The Hardest Negotiation, navigating your child’s nutrition


 

Nutrition and kids is a difficult topic and seemingly everyone has an opinion on what YOUR children should and should not eat.  Heck, even most daycare systems these days do not allow a child through the door whose lunch box does not meet their ‘fruit and vegetables with whole grains’ guideline. My kids take a great deal of pride in the fact that they eat well. It should be a reminiscent reaction to seeing healthy parents who also take pride in their food choices. Children have a more naturally regulating appetite center, so know when they are hungry and full a bit better than adults because we have outdone our appetite centers with poor sleep, stimulants and junk food.

 

Our family challenge- a short story

 

My gym hosted  a 30 day Paleo Challenge- meaning while there were no food restrictions just following of the Paleo Diet.  Since my family and I already ate in a fashion similar to this ,  it really was not going to be that big of a deal for me.  Other than the occasional ice cream or cheesecake daily, I would be cutting out a small amount of fruit juice, greek yogurt and dark chocolate.  So as you can see not that big of a deal for me.  So I viewed the challenge as a fun thing.  My wife and my eleven year old  viewed it similarly, though admittedly I am a nutrition geek and finding new and interesting ways to fuel my body is more fun for me than them.

 

For my ten year old it was pretty clear from the start she did not think of it as fun even though she was the first of the “core four” (what we call our family team) to sign up.  After the first meal she wanted out, expressing that she did not think she could go thirty days without greek yogurt, that put a little smile on my face.

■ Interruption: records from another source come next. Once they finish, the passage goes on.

/-- `PUTB` is its loop on the pending bits with the new ones behind; no new bit is no round of the loop. -/
theorem putBits_eq_drain (hlen : rest.length ≤ 7) (v n : Nat) :
    putBits v n h = drain ((rest ++ bitsOf v n).length / 8) (natOfBits (rest ++ bitsOf v n)) (rest ++ bitsOf v n).length h := by
  obtain ⟨hcnt, hacc⟩ := hrest
  unfold putBits
  split
  · subst n
    rw [show bitsOf v 0 = [] from rfl, List.append_nil, show rest.length / 8 = 0 by omega, drain_zero, ← hcnt, ← hacc,
      BitVec.ofNat_toNat, BitVec.ofNat_toNat, BitVec.setWidth_eq, BitVec.setWidth_eq]
  · rw [natOfBits_append, List.length_append, natOfBits_bitsOf, length_bitsOf, hcnt, hacc, Nat.shiftLeft_eq]

/-- `PUTB` appends the stuffed whole bytes of the pending bits with the new ones behind (44 R121). -/
theorem putBits_bits (hlen : rest.length ≤ 7) {v n : Nat} {h' : Hardware} (hwf : h.out.wf = true)
    (hs : putBits v n h = some h') :
    h'.out.wf = true ∧ outBytes h' = outBytes h ++ stuffBytes (wholeBytes (rest ++ bitsOf v n)) ∧
      PendingBits (bitsLeft (rest ++ bitsOf v n)) h' :=
  drain_bits rfl hwf (putBits_eq_drain hrest hlen v n ▸ hs)

theorem putBits_isSome (hlen : rest.length ≤ 7) {v n : Nat}
    (hroom : h.outlen.toNat + 2 * ((rest.length + n) / 8) ≤ capacity .out) : ∃ h', putBits v n h = some h' := by
  rw [putBits_eq_drain hrest hlen, List.length_append, length_bitsOf]
  exact drain_isSome hroom

/-! ## `FIN` on bits -/

theorem finalByte_eq (hlen : rest.length ≤ 8) (tick : Nat) : finalByte tick h.acc.toNat h.cnt.toNat = byteOfBits rest := by
  rw [finalByte, hrest.cnt, hrest.acc, if_pos hlen, byteOfBits_of_length_le hlen, Nat.shiftLeft_eq]

/-- `FIN` with bits pending (44 R123). -/
theorem flush_of_pending (hpos : rest ≠ []) (hlen : rest.length ≤ 8) (tick : Nat) :
    flush tick h = (emitStuffed (byteOfBits rest) h).map fun h => { h with acc := 0, cnt := 0 } := by
  have hcnt : h.cnt.toNat ≠ 0 := by rwa [hrest.cnt, Ne, List.length_eq_zero_iff]
  rw [flush, if_neg hcnt, finalByte_eq hrest hlen]

end

/-! ## The whole stream -/

/-- The writer has been given these bits from an empty output on: the whole bytes are in `OUT`, the others pending. -/
structure WroteBits (bits : List Bool) (h : Hardware) : Prop where
  canonical : h.out.wf = true
  output : outBytes h = stuffBytes (wholeBytes bits)
  pending : PendingBits (bitsLeft bits) h

section

variable {bits : List Bool} {h : Hardware} (hw : WroteBits bits h)

include hw

theorem WroteBits.outlen_le : h.outlen.toNat ≤ 2 * (bits.length / 8) := by
  have hlen := (length_stuffBytes (wholeBytes bits)).2
  rwa [← hw.output, length_outBytes, length_wholeBytes] at hlen

theorem WroteBits.put {v n : Nat} {h' : Hardware} (hs : putBits v n h = some h') : WroteBits (bits ++ bitsOf v n) h' := by
  obtain ⟨hwf, hout, hpend⟩ := putBits_bits hw.pending (length_bitsLeft_le _) hw.canonical hs
  obtain ⟨hbytes, hleft⟩ := wholeBytes_bitsLeft_append (bitsOf v n) _ (bits := bits) rfl
  exact ⟨hwf, by rw [hout, hw.output, hbytes, stuffBytes_append], hleft ▸ hpend⟩

theorem WroteBits.putAll {ps : List (Nat × Nat)} (hroom : 2 * (((bits ++ pairBits ps).length + 7) / 8) ≤ capacity .out) :
    ∃ h', putAll ps h = some h' ∧ WroteBits (bits ++ pairBits ps) h' := by
  induction ps generalizing bits h with
  | nil => exact ⟨h, rfl, by simpa [pairBits] using hw⟩
  | cons p ps ih =>
    have hcons : bits ++ pairBits (p :: ps) = (bits ++ bitsOf p.1 p.2) ++ pairBits ps := by simp [pairBits]
    have hlen := hw.outlen_le
    rw [hcons] at hroom ⊢
    simp only [List.length_append, length_bitsOf] at hroom
    obtain ⟨x, hx⟩ := putBits_isSome hw.pending (length_bitsLeft_le _) (v := p.1) (n := p.2) (by rw [length_bitsLeft]; omega)
    obtain ⟨h', hh', hw'⟩ := ih (hw.put hx) (by simp only [List.length_append, length_bitsOf]; omega)
    exact ⟨h', by rw [Machine.putAll, hx]; exact hh', hw'⟩

/-- `FIN` completes the stream (44 R128). -/
theorem WroteBits.flush (hroom : 2 * ((bits.length + 7) / 8) ≤ capacity .out) (tick : Nat) :
    ∃ h', flush tick h = some h' ∧ outBytes h' = streamBytes bits ∧ h'.acc = 0 ∧ h'.cnt = 0 := by
  have hlen := length_bitsLeft_le bits
  have hbytes := hw.outlen_le
  rw [streamBytes, packBits_eq, stuffBytes_append, ← hw.output]
  by_cases hleft : bits.length % 8 = 0
  · have hempty : bitsLeft bits = [] := by rw [← List.length_eq_zero_iff, length_bitsLeft, hleft]
    obtain ⟨hcnt, hacc⟩ := hw.pending
    rw [hempty] at hcnt hacc
    refine ⟨h, if_pos hcnt, ?_, BitVec.eq_of_toNat_eq hacc, BitVec.eq_of_toNat_eq hcnt⟩
    rw [if_pos hleft]
    exact (List.append_nil _).symm
  · have hpos : bitsLeft bits ≠ [] := by rwa [Ne, ← List.length_eq_zero_iff, length_bitsLeft]
    obtain ⟨x, hx⟩ := emitStuffed_isSome (b := byteOfBits (bitsLeft bits)) (h := h) (by omega)
    have hout := (emitStuffed_outBytes hw.canonical hx).2
    refine ⟨_, by rw [flush_of_pending hw.pending hpos (by omega), hx]; rfl, ?_, rfl, rfl⟩
    rw [if_neg hleft, ← hout]
    rfl

end

theorem wroteBits_nil {h : Hardware} (hacc : h.acc = 0) (hcnt : h.cnt = 0) (hlen : h.outlen = 0) (hwf : h.out.wf = true) :
    WroteBits [] h :=
  ⟨hwf, outBytes_of_outlen hlen, ⟨congrArg BitVec.toNat hcnt, congrArg BitVec.toNat hacc⟩⟩

/-- Settles O39: each `PUTB` appends its bits to those that the writer has been given, and `FIN` pads what is left to a byte. -/
theorem writerStream : Obligations.WriterStream := by
  intro ps tick h _ hacc hcnt hlen hwf hroom
  obtain ⟨x, hx, hw⟩ := (wroteBits_nil hacc hcnt hlen hwf).putAll (ps := ps) hroom
  obtain ⟨h', hh', hres⟩ := hw.flush hroom tick
  exact ⟨h', by rw [hx]; exact hh', hres⟩

/-! ## Outcomes of the operations -/

/-- Settles O37: with at most 7 pending bits and 16 new ones the loop runs at most twice. -/
theorem putbResult : Obligations.PutbResult := by
  intro s n v hn
  refine ⟨?_, fun hok hwf hroom => ?_⟩
  · rintro rfl
    exact exec_putb_eq_next.2 ⟨hn, s.hw, rfl, rfl⟩
  · have hpend := pendingBits_of_writerOk hok
    have hlen : (bitsOf s.hw.acc.toNat s.hw.cnt.toNat).length ≤ 7 := by rw [length_bitsOf]; exact hok.1
    obtain ⟨x, hx⟩ := putBits_isSome hpend hlen (v := v.toNat) (n := n.toNat) (by omega)
    obtain ⟨-, hout, hleft⟩ := putBits_bits hpend hlen hwf hx
    have hw := putBits_writerOnly hx
    refine ⟨_, exec_putb_eq_next.2 ⟨hn, x, hx, rfl⟩, congrArg (fun h => { s with hw := h }) hw, hout, ?_, hleft.acc,
      sameBytesOutside_of_storedFrom (writerOnly_coderOnly hw) (storedFrom_putBits (storedFrom_refl hwf) hx) fun _ => rfl⟩
    rw [← length_bitsLeft]
    exact hleft.cnt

If the worst thing your kid can imagine living without is greek yogurt, you are already far down the path.  I do however think I missed the point very early on and therefore I missed a big opportunity for this to be fun for her.  Everyone else in the family had something they could cling to as help but she did not, my wife added a Kombucha Tea, my oldest ate more chicken sausage and I decided to have a grass fed ribeye a day.  She had nothing, in fact, it was even worse, I took away a couple of protein sources without replacing them.  By day eight she was ready to be done and I felt like I had failed, not because I wanted her to restrict her intake in any way, shape or form but because one of my team members was hurting and she clearly did not want to let us down.  Trust me when your ten year old comes into your room crying your first thought is “screw this, get this kid some Jolly Ranchers”. Clearly you see where this is going. The little things like comfort foods just started to add up and because she did not have any new comfort foods, it was starting to take a toll on her.  In addition to that the weekends at our house tend to be a bit of a free for all in terms of meals, at the end of the second weekend it was very noticeable this approach was not going to work during this challenge because many of the foods my kids would normally choose to make for themselves were no longer in the refrigerator or cupboard.

 

The my way or the highway approach is not my thing

 

Normally the way we do nutrition for our children is to give in a bit. We want them to eat wild caught fish, they do not want to eat wild caught fish, the compromise is wild caught fish sticks.  Yes they are breaded but in general I do not live in fear of bread, I simply avoid it and so do my children, under normal circumstances.  Another example is that on Monday’s as a family we eat Mongolian Bar-B-Que. My girls typically get the pasta, they do not normally eat pasta so this is a good treat for them and they recognize it as such.  We also have ice cream as a family on Monday’s.

 

Challenge Defined

 

A challenge is often viewed as something hard or maybe even impossible.  Keeping my children engaged and listening to their concerns is the core of a healthy family relationship with one another and with food.